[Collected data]
-- ==== Sys2Proof/Machine/Move.lean ====
section
/-! DEFINITION. The move slot and MOP's issue (08 R239 to R243, R256 to R258). -/

namespace Sys2Proof.Machine

/-- MOP: the array operation reaches the arrays named, with the stream registers as they are now (R239 to R243). -/
def execMop (n : Nat) (last : Bool) (mode arrays : Nat) (acc : Bool) (rows as bs ut stride su : Nat) (s : State) :
    Host.Outcome State Fault Refusal :=
  fetched s n (mopWord mode arrays acc rows as bs ut stride su) <|
  .next (s.slot n last fun s c k =>
    let reads := if mode = 2 then [(4, as), (4, bs), (0, su)] else [(4, as)]
    ((k.checkReads s.debug n reads).push n n (.mop ⟨mode, arrays, acc, rows, k.readStream s.free c n as,
      if mode = 2 then k.readStream s.free c n bs else {}, ut, stride, if mode = 2 then (k.readS s.free c n su).toNat else 0, n⟩)).contract s.fuse 3 n 0)

/-- MOP_QUEUE_START: in the cycle after the running operation's last row, the queued MOP starts (R243). -/
def execMopQueueStart (n : Nat) (s : State) : Host.Outcome State Fault Refusal := live s <|
  .next (s.mapCores (fun c k =>
    if k.sched = n ∧ k.stopped = none then (List.range 4).foldl (s.startQueued c n) k else k))

/-- FILL (R170, R171, R256): unit k is read at count n + k, the slot is readable 8 counts after the last. -/
def execFill (n : Nat) (last : Bool) (slot : Nat) (laneBase c128 : Bool) (fmt sa : Nat) (s : State) :
    Host.Outcome State Fault Refusal :=
  fetched s n (fillWord slot laneBase c128 fmt sa) <|
  .next (s.slot n last fun s c k =>
    let start := (k.readS s.free c n sa).toNat % 2 ^ 25
    let count := if c128 then 128 else 64
    ((k.checkReads s.debug n [(0, sa)]).push n n (.fillUnit
      { slot := slot, base := if laneBase then 64 else 0, count := count, fmt := fmt, start := start, unit := 0,
        units := fillUnits fmt count start, got := [], poison := false })).contract s.fuse 3 n 0)

/-- STORE (R257, R258): refused, it writes nothing, does not signal and sets the address-error condition; else line i
    is taken at n + 2 + i, and a local line written at n + 4 + i + X. -/
def execStore (n : Nat) (last : Bool) (tmpl sa src sb : Nat) (loc : Bool) (sem : Nat) (sig : Bool) (s : State) :
    Host.Outcome State Fault Refusal :=
  fetched s n (storeWord tmpl sa src sb loc sem sig) <|
  .next (s.slot n last fun s c k =>
    match s.prog.bind (fun p => p.templates[tmpl]?) with
    | none => k
    | some t =>
      let k := k.checkReads s.debug n ((if t.srcVec then [] else [(0, sa)]) ++ [(0, sb)])
      let base := if loc then (k.readS s.free c n sb).toNat % 2 ^ 25 else (k.readS s.free c n sb).toNat % 2 ^ 52
      if s.storeRefused c t loc base then { k with cond := setBit k.cond 1 }
      else
        let st : StoreOp :=
          { id := n, tmpl := t, src := if t.srcVec then src else src % 4 + 4 * ((k.readS s.free c n sa).toNat % 2048),
            base := base, loc := loc, sem := sem, sig := sig, refused := false
            peer := if !loc && inPeer base then some (Sparse.get (false, 0) s.pwin ((base - 0x400000000000) / 0x40000000000)).2 else none }
        let k := { k with stores := k.stores ++ [st] }
        let k := (k.push (n + 2) n (.storeTake n 0)).contract s.fuse 20 n 0
        if loc then (k.push (n + 4 + t.lateBy) n (.storeWrite n 0)).contract s.fuse 21 n t.lateBy else k)

/-- STORE_SIGNAL: every write of the store is acknowledged, the last in an earlier cycle; 1 is added to its semaphore (R257, R315). -/
def execStoreSignal (core id : Nat) (s : State) : Host.Outcome State Fault Refusal := live s <|
  let k := s.core core
  .next (match k.getStore id with
    | some st =>
      if st.sent && st.outst == 0 && st.sig && decide (st.doneAt < s.epoch) then
        ((s.setCore core { k with stores := k.stores.filter (fun x => x.id != id) }).csemChange core st.sem 1).waitsMet
      else s
    | none => s)

/-- MOVSV: one lane from S[SA][31:0], readable 2 counts later (R256); a fill write (R172). -/
def execMovsv (n : Nat) (last : Bool) (slot lane sa : Nat) (s : State) : Host.Outcome State Fault Refusal :=
  fetched s n (movWord 3 slot lane sa) <|
  .next (s.slot n last fun s c k =>
    ((k.checkReads s.debug n [(0, sa)]).land n 2 (.fill slot lane [(k.readS s.free c n sa).setWidth 32] false)).contract s.fuse 6 n 0)

/-- MOVVS: one lane, zero-extended, readable 4 counts later (R256). -/
def execMovvs (n : Nat) (last : Bool) (slot lane sd : Nat) (s : State) : Host.Outcome State Fault Refusal :=
  fetched s n (movWord 4 slot lane sd) <|
  .next (s.slot n last fun s c k =>
    ((k.vecReads s.debug n [(slot, some lane)] []).land n 4 (.sreg false sd ((k.lane s.free c n slot lane).setWidth 64))).contract s.fuse 7 n 0)

/-- SETAS: base, pitches and format, usable from the next count (R256). -/
def execSetas (n : Nat) (last : Bool) (as sa sb sc fmt : Nat) (s : State) : Host.Outcome State Fault Refusal :=
  fetched s n (setasWord as sa sb sc fmt) <|
  .next (s.slot n last fun s c k =>
    ((k.checkReads s.debug n [(0, sa), (0, sb), (0, sc)]).land n 1
      (.stream as ⟨(k.readS s.free c n sa).toNat % 2 ^ 25, (k.readS s.free c n sb).setWidth 32,
        (k.readS s.free c n sc).setWidth 32, fmt⟩)).contract s.fuse 5 n 0)

/-- MPOP: the number of set bits, readable 2 counts later (R256). -/
def execMpop (n : Nat) (last : Bool) (mask sd : Nat) (s : State) : Host.Outcome State Fault Refusal :=
  fetched s n (mpopWord mask sd) <|
  .next (s.slot n last fun s c k =>
    ((k.vecReads s.debug n [] [mask]).land n 2 (.sreg false sd (BitVec.ofNat 64 (maskCount (k.readMask s.free c n mask))))).contract
      s.fuse 8 n 0)

end Sys2Proof.Machine
end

WHAT NEEDS TO BE DONE. What lines above mention "setWidth"? Copy each one.

EXERCISE SOLUTION.
    ((k.checkReads s.debug n [(0, sa)]).land n 2 (.fill slot lane [(k.readS s.free c n sa).setWidth 32] false)).contract s.fuse 6 n 0)
    ((k.vecReads s.debug n [(slot, some lane)] []).land n 4 (.sreg false sd ((k.lane s.free c n slot lane).setWidth 64))).contract s.fuse 7 n 0)
      (.stream as ⟨(k.readS s.free c n sa).toNat % 2 ^ 25, (k.readS s.free c n sb).setWidth 32,
        (k.readS s.free c n sc).setWidth 32, fmt⟩)).contract s.fuse 5 n 0)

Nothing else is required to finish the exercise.